━━ Exercise inputs

-- V-L1, the last row: the bits test the order of the operations
theorem test_lu3 :
    ended (exec (.lu3 0x3200 0x3248 0x3300) (put 0x3200 (f64s [0x4010000000000000, 0x4008000000000000, 0,
        0x4008000000000000, 0x4010000000000000, 0xBFF0000000000000, 0, 0xBFF0000000000000, 0x4010000000000000,
        0x4038000000000000, 0x403E000000000000, 0xC038000000000000]) t0)) 0 [0, 0, 0, 0]
      (fun t => decide (bytesAt t 0x3300 24 = f64s [0x4007FFFFFFFFFFFE, 0x4010000000000001, 0xC013FFFFFFFFFFFF]))
      = true := by decide +kernel
theorem test_lu3_singular :
    ended (exec (.lu3 0x3200 0x3248 0x3300) t0) 6 [0, 0, 0, 0] anyState = true := by decide +kernel
-- V-L2, the last row and N = 0
theorem test_planefit :
    ended (exec (.planefit 0x3000 4 0x3300) (put 0x3000 (f64s [0, 0, 0, 0x4000000000000000, 0, 0x3FF0000000000000,
        0, 0x4000000000000000, 0x3FF0000000000000, 0x4000000000000000, 0x4000000000000000, 0x4008000000000000]) t0)) 0
      [4, 0, 0, 0]
      (fun t => decide (bytesAt t 0x3300 24 = f64s [0x3FE8000000000000, 0x3FE8000000000000, 0xBFCFFFFFFFFFFFFD]))
      = true := by decide +kernel
theorem test_planefit_no_points :
    ended (exec (.planefit 0x3000 0 0x3300) t0) 6 [0, 0, 0, 0] anyState = true := by decide +kernel

/-! ### The register window, the engine and the host -/

-- section 2.9: GO in the fault state, SOFT_RESET in the fault state
theorem test_go_ignored_in_fault_state :
    nextAnd (step { t0 with fault := true, lastStatus := 0xFF, events := [.regWrite 0x008 .bits32 1] })
      (fun t => decide (t.running = none)) = true := by decide
theorem test_soft_reset_leaves_fault_state :
    nextAnd (step
        { t0 with
          fault := true, lastStatus := 0xFF, calib := scen, cfgEpoch := 14
          events := [.regWrite 0x008 .bits32 3] })
      (fun t => decide (statusWord t = 0) && decide (t.calib.outputFormat = 100) && decide (t.cfgEpoch = 0) &&
        decide (t.running = none)) = true := by decide
-- rules R33 and R34
theorem test_read_id :
    nextAnd (step { t0 with events := [.regRead 0x000 .bits32] }) (fun t => decide (t.readData = 0xABCD)) = true := by
  decide
theorem test_byte_access_refused : step { t0 with events := [.regRead 0x000 .bits8] } = .refused .windowAccessForm := rfl
-- program P1, line 2: ten steps of the protocol issue one command
theorem test_issue :
    nextAnd (Host.Core.run Sys2Proof.core 10
      { t0 with events := issueEvents #v[0x00090004, 0, 0, 0, 0, 0, 0, 0] })
      (fun t => decide (t.cfgEpoch = 1) && decide (t.result[0] = 1) && decide (t.events = [])) = true := by decide
-- the decimal literal 0.1 of program P1, line 7
theorem test_decimal_literal : (f64Literal false 1 (-1)).toBits 0 = 0x3FB999999999999A := by decide +kernel
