theorem frameSof_ending {i : Instr} {k : FrameKind} {c : BitVec 4} {wbase wcap line : Word} (s : State)
    (hi : i = sofCommand k c wbase wcap line) : ExecEnding s i (frameSof k c wbase wcap line s) := by
  obtain ⟨hset, hopc, hc, hw⟩ :
      isSetcfg i = false ∧ i.opcode = 0x30 ∧ i.ctx? = some c ∧ writeRanges s i = [] := by
    subst hi
    cases k <;> exact ⟨rfl, rfl, rfl, rfl⟩
  rcases frameSof_ends k c wbase wcap line s with ⟨f, -, h⟩ | h <;> rw [h]
  · rw [← hopc, ← hw]
    exact .frameFault c f hset hc
  · rw [← hopc]
    exact .frame c _ s.mem s.nonce _ 0 0 0 hset hc (fun _ => ⟨Nat.zero_le _, Nat.zero_le _⟩) (.refl _ _)

theorem execFrameChunk_ending (c : BitVec 4) (src offset len bufsize : Word) (s : State) :
    ∃ t, exec (.frameChunk c src offset len bufsize) s = .next t ∧
      ExecEnding s (.frameChunk c src offset len bufsize) t := by
  obtain ⟨t, ht, h⟩ := execFrameChunk_ends c src offset len bufsize s
  refine ⟨t, ht, ?_⟩
  rcases h with ⟨-, rfl⟩ | ⟨-, ⟨f, rfl⟩ | ⟨m, n, y, r0, r1, r2, r3, rfl, hm, hy, -⟩⟩
  · exact .memory rfl (.status .illegalState (by decide))
  · exact .frameFault c f rfl rfl
  · exact .frame c y m n r0 r1 r2 r3 rfl rfl hy hm

theorem execFrameEof_ending (c : BitVec 4) (s : State) :
    ∃ t, exec (.frameEof c) s = .next t ∧ ExecEnding s (.frameEof c) t := by
  obtain ⟨t, ht, h⟩ := execFrameEof_ends c s
  refine ⟨t, ht, ?_⟩
  rcases h with ⟨-, rfl⟩ | ⟨-, rfl⟩
  · exact .memory rfl (.status .illegalState (by decide))
  · exact .frame c _ s.mem s.nonce _ _ _ 0 rfl rfl (fun h => ⟨h.1, Nat.zero_le _⟩) (.refl _ _)

/-- Every command ends in one of the listed ways. -/
theorem exec_ending (i : Instr) (s : State) : ∃ t, exec i s = .next t ∧ ExecEnding s i t := by
  have memory (hset : isSetcfg i = false)
      (h : ∃ t, exec i s = .next t ∧ MemEnding i.opcode (writeRanges s i) s t) :
      ∃ t, exec i s = .next t ∧ ExecEnding s i t := h.imp fun _ ht => ⟨ht.1, .memory hset ht.2⟩
  have setcfg (f : CalibField) (vlo vhi : Word) (hi : i = setcfgCommand f vlo vhi) :
      ∃ t, exec i s = .next t ∧ ExecEnding s i t :=
    ⟨_, hi ▸ exec_setcfgCommand f vlo vhi s, .setcfg f vlo vhi hi⟩
  cases i with
  | nop => exact memory rfl ⟨_, rfl, .unchanged _ _ s⟩
  | s2dInit => exact ⟨_, rfl, .init rfl⟩
  | s2dUpdate => exact execS2dUpdate_ending s
  | s2dFree => exact ⟨_, rfl, .free rfl⟩
  | setcfgZeroPlaneDistance vlo vhi => exact setcfg .zeroPlaneDistance vlo vhi rfl
  | setcfgZeroPlanePixelSize vlo vhi => exact setcfg .zeroPlanePixelSize vlo vhi rfl
  | setcfgEmitterDistance vlo vhi => exact setcfg .emitterDistance vlo vhi rfl
  | setcfgMaxShift vlo => exact setcfg .maxShift vlo 0 rfl
  | setcfgMaxDepth vlo => exact setcfg .maxDepth vlo 0 rfl
  | setcfgConstShift vlo => exact setcfg .constShift vlo 0 rfl
  | setcfgPixelSizeFactor vlo => exact setcfg .pixelSizeFactor vlo 0 rfl
  | setcfgParamCoeff vlo => exact setcfg .paramCoeff vlo 0 rfl
  | setcfgShiftScale vlo => exact setcfg .shiftScale vlo 0 rfl
  | setcfgMinCutoff vlo => exact setcfg .minCutoff vlo 0 rfl
  | setcfgMaxCutoff vlo => exact setcfg .maxCutoff vlo 0 rfl
  | setcfgOutputFormat vlo => exact setcfg .outputFormat vlo 0 rfl
  | s2dConvert src count dst => exact memory rfl (execS2dConvert_ends src count dst s)
  | s2dRdtabS2d dst cap | s2dRdtabD2s dst cap => exact memory rfl ⟨_, rfl, readTable_ends ..⟩
  | unpack12 src srclen dst dstcap => exact memory rfl (execUnpack12_ends src srclen dst dstcap s)
  | uncompPs src srclen dst dstcap line | uncompPsLast src srclen dst dstcap line
  | uncompNew src srclen dst dstcap line | uncompNewLast src srclen dst dstcap line =>
    exact memory rfl ⟨_, rfl, uncomp_ends ..⟩
  | mirrorGray8 buf len width | mirrorGray16 buf len width | mirrorDepth1mm buf len width
  | mirrorDepth100um buf len width | mirrorShift92 buf len width | mirrorRgb888 buf len width
  | mirrorYuv422 buf len width | mirrorYuyv buf len width => exact memory rfl ⟨_, rfl, mirror_ends ..⟩
  | mirrorCode fmt buf len width => exact memory rfl ⟨_, rfl, .status .badFormat (by decide)⟩
  | frameSofPacked12 c wbase wcap line => exact ⟨_, rfl, frameSof_ending (k := .packed12) s rfl⟩
  | frameSofPs c wbase wcap line => exact ⟨_, rfl, frameSof_ending (k := .uncompPs) s rfl⟩
  | frameSofNew c wbase wcap line => exact ⟨_, rfl, frameSof_ending (k := .uncompNew) s rfl⟩
  | frameChunk c src offset len bufsize => exact execFrameChunk_ending c src offset len bufsize s
  | frameEof c => exact execFrameEof_ending c s
  | lu3 a b x => exact memory rfl (execLu3_ends a b x s)
  | planefit pts n out => exact memory rfl (execPlanefit_ends pts n out s)

theorem execEnding_of_next {i : Instr} {s t : State} (h : exec i s = .next t) : ExecEnding s i t := by
  obtain ⟨u, hu, hend⟩ := exec_ending i s
  cases hu.symm.trans h
  exact hend

/-- What the run of a latched descriptor is: ILLEGAL_COMMAND, or a command whose context exists. -/
theorem runDescriptor_ending {d : Descriptor} {s t : State} (h : runDescriptor d s = .next t) :
    t = statusState s (opcOf d) 0x07 ∨ ∃ i : Instr, i.wellFormed s.params.numCtx = true ∧ ExecEnding s i t := by
  cases hl : legalCommand s d with
  | none =>
    rw [runDescriptor_illegal hl] at h
    cases h
    exact .inl rfl
  | some i =>
    rw [runDescriptor_legal hl] at h
    exact .inr ⟨i, (legalCommand_eq_some.1 hl).2, execEnding_of_next h⟩

/-! ### what a step does to the registers -/

/-- The state with everything erased that a host access or the start of a command can change: CMD0..CMD7, the latched
descriptor, data memory, the host's side of the boundary and the count of free values. -/
def State.steady (s : State) : State :=
  { s with
    running := none, cmd := Vector.replicate 8 0, mem := [], events := [], readData := 0, raced := [], nonce := 0 }

section
variable {s t : State} (h : t.steady = s.steady)
include h

theorem steady_fault : t.fault = s.fault := (congrArg State.fault h :)

theorem steady_tablesValid : t.tablesValid = s.tablesValid := (congrArg State.tablesValid h :)

theorem steady_lastStatus : t.lastStatus = s.lastStatus := (congrArg State.lastStatus h :)

theorem steady_lastOpcode : t.lastOpcode = s.lastOpcode := (congrArg State.lastOpcode h :)

theorem steady_faultCause : t.faultCause = s.faultCause := (congrArg State.faultCause h :)

theorem steady_faultInfo : t.faultInfo = s.faultInfo := (congrArg State.faultInfo h :)

theorem steady_faultValue : t.faultValue = s.faultValue := (congrArg State.faultValue h :)

theorem steady_cfgEpoch : t.cfgEpoch = s.cfgEpoch := (congrArg State.cfgEpoch h :)

theorem steady_result : t.result = s.result := (congrArg State.result h :)

theorem steady_calib : t.calib = s.calib := (congrArg State.calib h :)

theorem steady_s2d : t.s2d = s.s2d := (congrArg State.s2d h :)

theorem steady_d2s : t.d2s = s.d2s := (congrArg State.d2s h :)

theorem steady_contexts : t.contexts = s.contexts := (congrArg State.contexts h :)

end

/-- An access of the host that is no reset: the steady registers stay, and a command is started only from idle. -/
def Access (s t : State) : Prop :=
  t.steady = s.steady ∧ (t.running = s.running ∨ s.running = none ∧ s.fault = false)

theorem Access.refl (s : State) : Access s s := ⟨rfl, .inl rfl⟩

/-- The two resets from outside (70_reset_and_hazards.md rules R381, R382). -/
def IsReset (e : Event) : Prop := e = .resetInput ∨ ∃ v : Word, v.getLsbD 1 = true ∧ e = .regWrite 0x008 .bits32 v

theorem resetNow_eq (s : State) : ∃ u, resetNow s = resetBlock u ∧ u.params = s.params := by
  cases h : s.running with
  | none => exact ⟨s, resetNow_idle h, rfl⟩
  | some d => exact ⟨_, resetNow_busy h, havocRanges_params _ _⟩

theorem startCommand_access (s : State) : Access s (startCommand s) := by
  by_cases h : s.running.isSome = true ∨ s.fault = true
  · rw [startCommand_ignored h]
    exact .refl s
  · have hidle : s.running = none := Option.not_isSome_iff_eq_none.1 fun hs => h (.inl hs)
    have hf : s.fault = false := Bool.eq_false_iff.2 fun hs => h (.inr hs)
    rw [startCommand_idle hidle hf]
    exact ⟨rfl, .inr ⟨hidle, hf⟩⟩
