theorem rebuild_faultsWith {opc : BitVec 8} {ns nd : Nat} {r0 r1 : Word} {s : State} (hs : s.fault = false)
    (h : (rebuild opc ns nd r0 r1 s).fault = true) : ∃ f, FaultsWith s (rebuild opc ns nd r0 r1 s) opc f := by
  rcases rebuild_ends opc ns nd r0 r1 s with ⟨f, -, hend⟩ | ⟨tables, -, hend⟩ <;> rw [hend] at h ⊢
  · exact ⟨f, faultsWith_raiseFault rfl opc [] f⟩
  · exact absurd (hs.symm.trans h) nofun

theorem setcfg_faultsWith {f : CalibField} {vlo vhi : Word} {s : State} (hs : s.fault = false)
    (h : (setcfg f vlo vhi s).fault = true) : ∃ r, FaultsWith s (setcfg f vlo vhi s) 0x04 r := by
  rcases setcfg_ends f vlo vhi s with ⟨-, hend⟩ | ⟨-, ⟨-, hend⟩ | ⟨-, -, hend⟩ | ⟨-, -, hend⟩⟩ <;> rw [hend] at h ⊢
  · exact absurd (hs.symm.trans h) nofun
  · exact absurd (hs.symm.trans h) nofun
  · exact rebuild_faultsWith hs h
  · exact rebuild_faultsWith hs h

theorem opcode_setcfgCommand (f : CalibField) (vlo vhi : Word) : (setcfgCommand f vlo vhi).opcode = 0x04 := by
  cases f <;> rfl

/-- A command that ends in the fault state has written the fault's registers, and kept memory for an early cause. -/
theorem ExecEnding.faultsWith {s t : State} {i : Instr} (hs : s.fault = false) (ht : t.fault = true)
    (h : ExecEnding s i t) : ∃ f, FaultsWith s t i.opcode f := by
  have noFault {p : Prop} (hs' : s.fault = true) : p := absurd (hs.symm.trans hs') nofun
  cases h with
  | memory hset h =>
    cases h with
    | status st hst => exact noFault ht
    | fault f n => exact ⟨f, faultsWith_raiseFault (s := s) (u := { s with nonce := n }) rfl ..⟩
    | ok m n r0 r1 r2 r3 hm => exact noFault ht
  | free hi => exact noFault ht
  | init hi | update hi hv =>
    subst hi
    exact rebuild_faultsWith hs ht
  | setcfg f vlo vhi hi =>
    rw [hi, opcode_setcfgCommand]
    exact setcfg_faultsWith hs ht
  | frame c y m n r0 r1 r2 r3 hset hc hy hm => exact noFault ht
  | frameFault c f hset hc => exact ⟨f, faultsWith_raiseFault (s := s) rfl i.opcode (writeRanges s i) f⟩

/-- A command that is none of the table engine's leaves the tables alone. -/
theorem ExecEnding.tables {s t : State} {i : Instr} (hi : touchesTables i = false) (h : ExecEnding s i t) :
    t.tablesValid = s.tablesValid ∧ t.tblNShift = s.tblNShift ∧ t.tblNDepth = s.tblNDepth ∧ t.s2d = s.s2d ∧
      t.d2s = s.d2s := by
  cases h with
  | memory hset h =>
    cases h with
    | status | ok => exact ⟨rfl, rfl, rfl, rfl, rfl⟩
    | fault f n => simp
  | free hi' | init hi' | update hi' hv =>
    subst hi'
    exact absurd hi (by decide)
  | setcfg f vlo vhi hi' =>
    subst hi'
    cases f <;> exact absurd hi Bool.noConfusion
  | frame => exact ⟨rfl, rfl, rfl, rfl, rfl⟩
  | frameFault c f hset hc => simp

/-- A command leaves every context it does not name alone. -/
theorem ExecEnding.getContext_other {s t : State} {i : Instr} (h : ExecEnding s i t) {c : BitVec 4}
    (hc : i.ctx? ≠ some c) : getContext t c = getContext s c := by
  refine h.contexts_ind (P := fun _ xs => xs[c.toNat]'c.isLt = getContext s c) rfl fun d y hd _ => ?_
  exact getContext_setContext_ne (by rintro rfl; exact hc hd) s y

theorem causeLosesMemory_of_early {c : Cause}
    (h : causeCode c = 1 ∨ causeCode c = 3 ∨ causeCode c = 4 ∨ causeCode c = 6) : causeLosesMemory c = false := by
  cases c with
  | shiftIndexRange | busError => exact absurd h (by decide)
  | tablesNotValid | depthIndexRange | geometry | addressWrap => rfl
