-- ==== Sys2Proof/Proofs/AddressWrap.lean ====
section
/-! PROOFS. Proofs/AddressWrap.lean: the range check of 20_memory.md rule R84. A range that wraps ends the command
before any memory access, and no other fault has the cause ADDRESS_WRAP. -/

namespace Sys2Proof.Machine

/-! ### a named range that wraps -/

theorem faultsWith_endCommand {s u : State} (hu : u.mem = s.mem) {body : Except Raise State} {f : Raise}
    (h : body = .error f) (opc : BitVec 8) (rs : List (Nat × Nat)) :
    FaultsWith s (endCommand opc rs u body) opc f := by
  subst h
  exact faultsWith_raiseFault hu opc rs f

theorem faultsWith_endFrameCommand {s : State} {body : Except Raise State} {f : Raise} (h : body = .error f)
    (opc : BitVec 8) (c : BitVec 4) (rs : List (Nat × Nat)) : FaultsWith s (endFrameCommand opc c rs s body) opc f := by
  subst h
  exact faultsWith_raiseFault (s := s) rfl opc rs f

section
variable {s : State} {f : Raise}

theorem uncomp_rangeFault {src srclen dst dstcap : Word}
    (h : checkRanges [(src.toNat, srclen.toNat), (dst.toNat, dstcap.toNat)] = .error f) (opc : BitVec 8)
    (map : List (Fin 3)) (last : Bool) (line : Word) :
    FaultsWith s (uncomp opc map last src srclen dst dstcap line s) opc f :=
  faultsWith_endCommand rfl (by rw [h]) ..

theorem mirror_rangeFault {buf len : Word} (h : checkRanges [(buf.toNat, len.toNat)] = .error f) (layout : Layout)
    (width : Word) : FaultsWith s (mirror layout buf len width s) 0x20 f :=
  faultsWith_endCommand rfl (by rw [h]) ..

theorem readTable_rangeFault {dst cap : Word} (h : checkRanges [(dst.toNat, cap.toNat)] = .error f)
    (table : List Half) (n : Nat) : FaultsWith s (readTable table n dst cap s) 0x06 f :=
  faultsWith_endCommand rfl (by rw [h]) ..

theorem frameSof_rangeFault {wbase wcap : Word} (h : checkRanges [(wbase.toNat, wcap.toNat)] = .error f)
    (k : FrameKind) (c : BitVec 4) (line : Word) : FaultsWith s (frameSof k c wbase wcap line s) 0x30 f :=
  faultsWith_endFrameCommand (by rw [h]) ..

end

/-- The fault of the range check is the command's, and memory is kept as the cause says. -/
theorem exec_rangeFault {i : Instr} {s : State} {f : Raise} (hready : contextReady s i)
    (h : checkRanges (namedRanges i) = .error f) : ∃ t, exec i s = .next t ∧ FaultsWith s t i.opcode f := by
  cases i with
  | nop | s2dInit | s2dUpdate | s2dFree | setcfgZeroPlaneDistance vlo vhi | setcfgZeroPlanePixelSize vlo vhi
  | setcfgEmitterDistance vlo vhi | setcfgMaxShift vlo | setcfgMaxDepth vlo | setcfgConstShift vlo
  | setcfgPixelSizeFactor vlo | setcfgParamCoeff vlo | setcfgShiftScale vlo | setcfgMinCutoff vlo
  | setcfgMaxCutoff vlo | setcfgOutputFormat vlo | mirrorCode fmt buf len width | frameEof c => cases h
  | s2dConvert src count dst =>
    rw [namedRanges] at h
    refine ⟨_, rfl, faultsWith_endCommand ?_ (by rw [h]) ..⟩
    split_ifs <;> rfl
  | s2dRdtabS2d dst cap | s2dRdtabD2s dst cap => exact ⟨_, rfl, readTable_rangeFault h ..⟩
  | unpack12 src srclen dst dstcap =>
    rw [namedRanges] at h
    exact ⟨_, rfl, faultsWith_endCommand rfl (by rw [h]) ..⟩
  | uncompPs src srclen dst dstcap line | uncompPsLast src srclen dst dstcap line
  | uncompNew src srclen dst dstcap line | uncompNewLast src srclen dst dstcap line =>
    exact ⟨_, rfl, uncomp_rangeFault h ..⟩
  | mirrorGray8 buf len width | mirrorGray16 buf len width | mirrorDepth1mm buf len width
  | mirrorDepth100um buf len width | mirrorShift92 buf len width | mirrorRgb888 buf len width
  | mirrorYuv422 buf len width | mirrorYuyv buf len width => exact ⟨_, rfl, mirror_rangeFault h ..⟩
  | frameSofPacked12 c wbase wcap line | frameSofPs c wbase wcap line | frameSofNew c wbase wcap line =>
    exact ⟨_, rfl, frameSof_rangeFault h ..⟩
  | frameChunk c src offset len bufsize =>
    rw [namedRanges] at h
    have hready' : (getContext s c).state = .accumulating := hready
    refine ⟨_, rfl, ?_⟩
    rw [if_neg (not_not.2 hready')]
    exact faultsWith_endFrameCommand (by rw [h]) ..
  | lu3 a b x | planefit pts n out =>
    rw [namedRanges] at h
    exact ⟨_, rfl, faultsWith_endCommand rfl (by rw [h]) ..⟩
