-- ==== Sys2Proof/Config.lean ====
section
/-! DEFINITION. What a platform fixes and the spec leaves open: the three open parameters of R7 and the
state at power-on (R234). Each is an opaque constant with no body, so no proof can see a value of it. -/

namespace Sys2Proof.Config

/-- `BASE_ADDRESS` (R7, R56, R60): the byte address of the register block of engine `i` of the platform.
OPEN; log entry 6. -/
opaque baseAddress (i : Nat) : Nat

/-- `N_INSTANCES - 1` (R7, R216): the engines of the platform beyond the first. OPEN; log entry 7. -/
opaque moreInstances : Nat

/-- `LATENCY - 1` (R7, R242, R243) of a transaction: how many clock cycles beyond the first the port is
held. It may depend on the packed transaction and on KEY, DIN and IV. OPEN; log entry 8. -/
opaque extraCycles (transaction : PortWord) (key din iv : Word) : Nat

/-- KEY at power-on, before the first reset (R234): any value. Log entry 9. -/
opaque powerOnKey : Word
/-- DIN at power-on, before the first reset (R234): any value. Log entry 9. -/
opaque powerOnDin : Word
/-- IV at power-on, before the first reset (R234): any value. Log entry 9. -/
opaque powerOnIv : Word
/-- DOUT at power-on, before the first reset (R234): any value. Log entry 9. -/
opaque powerOnDout : Word
/-- VALID at power-on, before the first reset (R234): any value. Log entry 9. -/
opaque powerOnValid : Bool
/-- ERR at power-on, before the first reset (R234): any value. Log entry 9. -/
opaque powerOnErr : BitVec 4

/-- `N_INSTANCES` (R216): at least 1. -/
def nInstances : Nat := moreInstances + 1

end Sys2Proof.Config
end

━━━━

What is required: Return, from the entries, each line that holds "before".

Task response:
before any memory access, and no other fault has the cause ADDRESS_WRAP. -/
/-- KEY at power-on, before the first reset (R234): any value. Log entry 9. -/
/-- DIN at power-on, before the first reset (R234): any value. Log entry 9. -/
/-- IV at power-on, before the first reset (R234): any value. Log entry 9. -/
/-- DOUT at power-on, before the first reset (R234): any value. Log entry 9. -/
/-- VALID at power-on, before the first reset (R234): any value. Log entry 9. -/
/-- ERR at power-on, before the first reset (R234): any value. Log entry 9. -/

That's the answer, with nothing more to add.